For this exercise, output the line containing "adx (m : MOperand) (u : UOperand)" and every line after it through the end of the records, exactly, and no other line.
*** Opening of Source material ***
-- ==== Sys2Proof/Tests/Slice0.lean ====
section
/-! SUPPORT. Tests by `decide`. Expected values are those of 95_test_vectors.md 2.1 to 2.6, named by their rows there. The second
half shows, for every statement with hypotheses, states and operands that meet them, clause by clause at boundary values. -/

namespace Sys2Proof.Tests

open Sys2Proof.Machine Sys2Proof.Safety

/-! ### The operand ranges of the text form (R63, R64) -/

theorem test_wf_refuses_btn_8 : AsmLine.wellFormed (.btn 8) = false := by decide
theorem test_wf_refuses_adc_1024 : AsmLine.wellFormed (.adc 1024) = false := by decide
theorem test_wf_refuses_cmd_256 : AsmLine.wellFormed (.cmd 256) = false := by decide
theorem test_wf_refuses_line_count_8 : AsmLine.wellFormed (.line 8 0) = false := by decide
theorem test_wf_refuses_line_digits_65536 : AsmLine.wellFormed (.line 4 65536) = false := by decide
theorem test_wf_refuses_press_8 : AsmLine.wellFormed (.press 8) = false := by decide
theorem test_wf_refuses_hold_8 : AsmLine.wellFormed (.hold 8 1) = false := by decide
theorem test_wf_refuses_key_256 : AsmLine.wellFormed (.key (Char.ofNat 256)) = false := by decide
theorem test_wf_accepts_tops :
    AsmLine.wellFormed (.btn 7) = true ∧ AsmLine.wellFormed (.adc 1023) = true ∧ AsmLine.wellFormed (.cmd 255) = true ∧
      AsmLine.wellFormed (.line 7 65535) = true ∧ AsmLine.wellFormed (.press 7) = true := by decide
theorem test_assemble_refuses : assemble (.btn 8) = none := by decide

/-! ### Decoding (2.1) -/

theorem test_decode_nop : decodeWord 0b00000000000000000000000000000000 = .ok .nop := by decide
theorem test_decode_rst : decodeWord 0b00000001000000000000000000000000 = .ok .rst := by decide
theorem test_decode_ftick : decodeWord 0b00000010000000000000000000000000 = .ok .ftick := by decide
theorem test_decode_stick : decodeWord 0b00000011000000000000000000000000 = .ok .stick := by decide
theorem test_decode_tick : decodeWord 0b00000100000000000000000000000000 = .ok .tick := by decide
theorem test_decode_btn : decodeWord 0b00010000000000000000000000000101 = .ok (.btn 0b101) := by decide
theorem test_decode_adc : decodeWord 0b00010001000000000000001111111111 = .ok (.adc 1023) := by decide
theorem test_decode_cmd : decodeWord 0b00010010000000000000000001101001 = .ok (.cmd 0x69) := by decide
theorem test_decode_line : decodeWord 0b00010011000001000000000100110000 = .ok (.line 4 0x0130) := by decide
theorem test_decode_line_any_operands :
    decodeWord 0x13070000 = .ok (.line 7 0) ∧ decodeWord 0x1307FFFF = .ok (.line 7 0xFFFF) := by decide
theorem test_decode_refuses_reserved_bits :
    [0x00000001#32, 0x02000001, 0x10000008, 0x11000400, 0x12000100, 0x13080000].map decodeWord
      = [0x00#8, 0x02, 0x10, 0x11, 0x12, 0x13].map (fun op => .error (.reservedBits op)) := by decide
theorem test_decode_refuses_unassigned :
    [0x05000000#32, 0x0F000000, 0x14000000, 0xFFFFFFFF].map decodeWord
      = [0x05#8, 0x0F, 0x14, 0xFF].map (fun op => .error (.unassignedOpcode op)) := by decide
theorem test_table_word_line : decodeTableWord 32 0x13040130 = some (.line 4 0x0130) := by decide
theorem test_table_word_refused : decodeTableWord 32 0x13080000 = none := by decide
theorem test_stream_bytes :
    streamBytes [.rst, .ftick, .btn 0b110] = [0x01, 0x00, 0x00, 0x00, 0x02, 0x00, 0x00, 0x00, 0x10, 0x00, 0x00, 0x06] := by
  decide
theorem test_stream_of_ten_bytes_refused :
    decodeStream 0 [0x01, 0x00, 0x00, 0x00, 0x02, 0x00, 0x00, 0x00, 0x10, 0x00] = .error (.partialWord 2) := by decide

/-! ### The text form (2.1) -/

theorem test_press : (AsmLine.operations (.press 0b001)).map encode = [0x10000006] := by decide
theorem test_press_combo : (AsmLine.operations (.press 0b110)).map encode = [0x10000001] := by decide
theorem test_release : (AsmLine.operations .release).map encode = [0x10000007] := by decide
theorem test_hold :
    (AsmLine.operations (.hold 0b001 3)).map encode
      = [0x10000006, 0x03000000, 0x03000000, 0x03000000, 0x10000007, 0x03000000] := by decide
theorem test_enter_colon : lineOperands ['1', ':', '3', '0'] = (3, 0x0130) := by decide
theorem test_enter_stops_after_four : lineOperands ['1', '2', '3', '4', '5'] = (4, 0x1234) := by decide
theorem test_enter_empty : lineOperands [] = (0, 0) := by decide
theorem test_key : (AsmLine.operations (.key 'b')).map encode = [0x12000062] := by decide
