-- ==== Sys2Proof/Word.lean ====
section
/-! DEFINITION. The word of the VCPU-16 (00_scope.md R3, R5). -/

namespace Sys2Proof

/-- A word is 16 bits: the only unit of memory, of registers and of encoding (R3, R5, R30). -/
abbrev Word := BitVec 16

end Sys2Proof
end

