-- ==== Sys2Proof/Syntax.lean ====
section
/-! DEFINITION. Registers, operand forms and the 39 instructions (30_encoding.md R57, 40_operands.md R72, R73). -/

namespace Sys2Proof

/-- The eight general registers A, B, C, X, Y, Z, I, J (10_state.md R10). -/
inductive Reg
  | a | b | c | x | y | z | i | j
deriving DecidableEq, Repr

/-- What an upper operand code selects, with its NEXT word where the form has one (R72). -/
inductive UOperand
  /-- 0x00-0x07: the register. -/
  | reg (r : Reg)
  /-- 0x08-0x0F: `[reg]`. -/
  | mem (r : Reg)
  /-- 0x10-0x17: `[reg + NEXT]`. -/
  | memNext (r : Reg) (n : Word)
  /-- 0x18: `[SP++]`, the pop. -/
  | pop
  /-- 0x19: `[SP]`. -/
  | peek
  /-- 0x1A: `[SP + NEXT]`. -/
  | pick (n : Word)
  /-- 0x1B: SP. -/
  | sp
  /-- 0x1C: PC. -/
  | pc
  /-- 0x1D: PS. -/
  | ps
  /-- 0x1E: `[NEXT]`. -/
  | abs (n : Word)
  /-- 0x1F: NEXT as a literal. -/
  | next (n : Word)
  /-- 0x20-0x3F: a short literal, whose value `v` is -1 (0xFFFF) to 30 (R56). -/
  | lit (v : Word)
deriving DecidableEq, Repr

/-- What a middle operand code selects, with its NEXT word where the form has one (R73). -/
inductive MOperand
  /-- 0x00-0x07: the register. -/
  | reg (r : Reg)
  /-- 0x08-0x0F: `[reg]`. -/
  | mem (r : Reg)
  /-- 0x10-0x17: `[reg + NEXT]`. -/
  | memNext (r : Reg) (n : Word)
  /-- 0x18: `[--SP]`, the push. -/
  | push
  /-- 0x19: `[SP]`. -/
  | peek
  /-- 0x1A: `[SP + NEXT]`. -/
  | pick (n : Word)
  /-- 0x1B: SP. -/
  | sp
  /-- 0x1C: PC. -/
  | pc
  /-- 0x1D: PS. -/
  | ps
  /-- 0x1E: `[NEXT]`. -/
  | abs (n : Word)
  /-- 0x1F: NEXT as a literal. -/
  | next (n : Word)
deriving DecidableEq, Repr

/-- The instruction set, one constructor per row of spec/opcode_table.json (R57).
Binary instructions are written `OP m, u`: the middle operand first (R52). -/
inductive Instr
  | set (m : MOperand) (u : UOperand)
  | add (m : MOperand) (u : UOperand)
  | sub (m : MOperand) (u : UOperand)
  | mul (m : MOperand) (u : UOperand)
  | mli (m : MOperand) (u : UOperand)
  | div (m : MOperand) (u : UOperand)
  | dvi (m : MOperand) (u : UOperand)
  | mod (m : MOperand) (u : UOperand)
  | mdi (m : MOperand) (u : UOperand)
  | and (m : MOperand) (u : UOperand)
  | bor (m : MOperand) (u : UOperand)
  | xor (m : MOperand) (u : UOperand)
  | lls (m : MOperand) (u : UOperand)
  | lrs (m : MOperand) (u : UOperand)
  | ars (m : MOperand) (u : UOperand)
  | ifb (m : MOperand) (u : UOperand)
  | ifc (m : MOperand) (u : UOperand)
  | ife (m : MOperand) (u : UOperand)
  | ifn (m : MOperand) (u : UOperand)
  | ifg (m : MOperand) (u : UOperand)
  | ifa (m : MOperand) (u : UOperand)
  | ifl (m : MOperand) (u : UOperand)
  | ifu (m : MOperand) (u : UOperand)
  | adx (m : MOperand) (u : UOperand)
  | sbx (m : MOperand) (u : UOperand)
  | sti (m : MOperand) (u : UOperand)
  | std (m : MOperand) (u : UOperand)
  | jsr (u : UOperand)
  | int (u : UOperand)
  | iag (u : UOperand)
  | ias (u : UOperand)
  | rfi (u : UOperand)
  | iaq (u : UOperand)
  | hwn (u : UOperand)
  | hwq (u : UOperand)
  | hwi (u : UOperand)
  | nop
  | clk
  | err
deriving DecidableEq, Repr

end Sys2Proof
end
*** Close of Source material ***
### [Result for this exercise]
  | adx (m : MOperand) (u : UOperand)
  | sbx (m : MOperand) (u : UOperand)
  | sti (m : MOperand) (u : UOperand)
  | std (m : MOperand) (u : UOperand)
  | jsr (u : UOperand)
  | int (u : UOperand)
  | iag (u : UOperand)
  | ias (u : UOperand)
  | rfi (u : UOperand)
  | iaq (u : UOperand)
  | hwn (u : UOperand)
  | hwq (u : UOperand)
  | hwi (u : UOperand)
  | nop
  | clk
  | err
deriving DecidableEq, Repr

end Sys2Proof
end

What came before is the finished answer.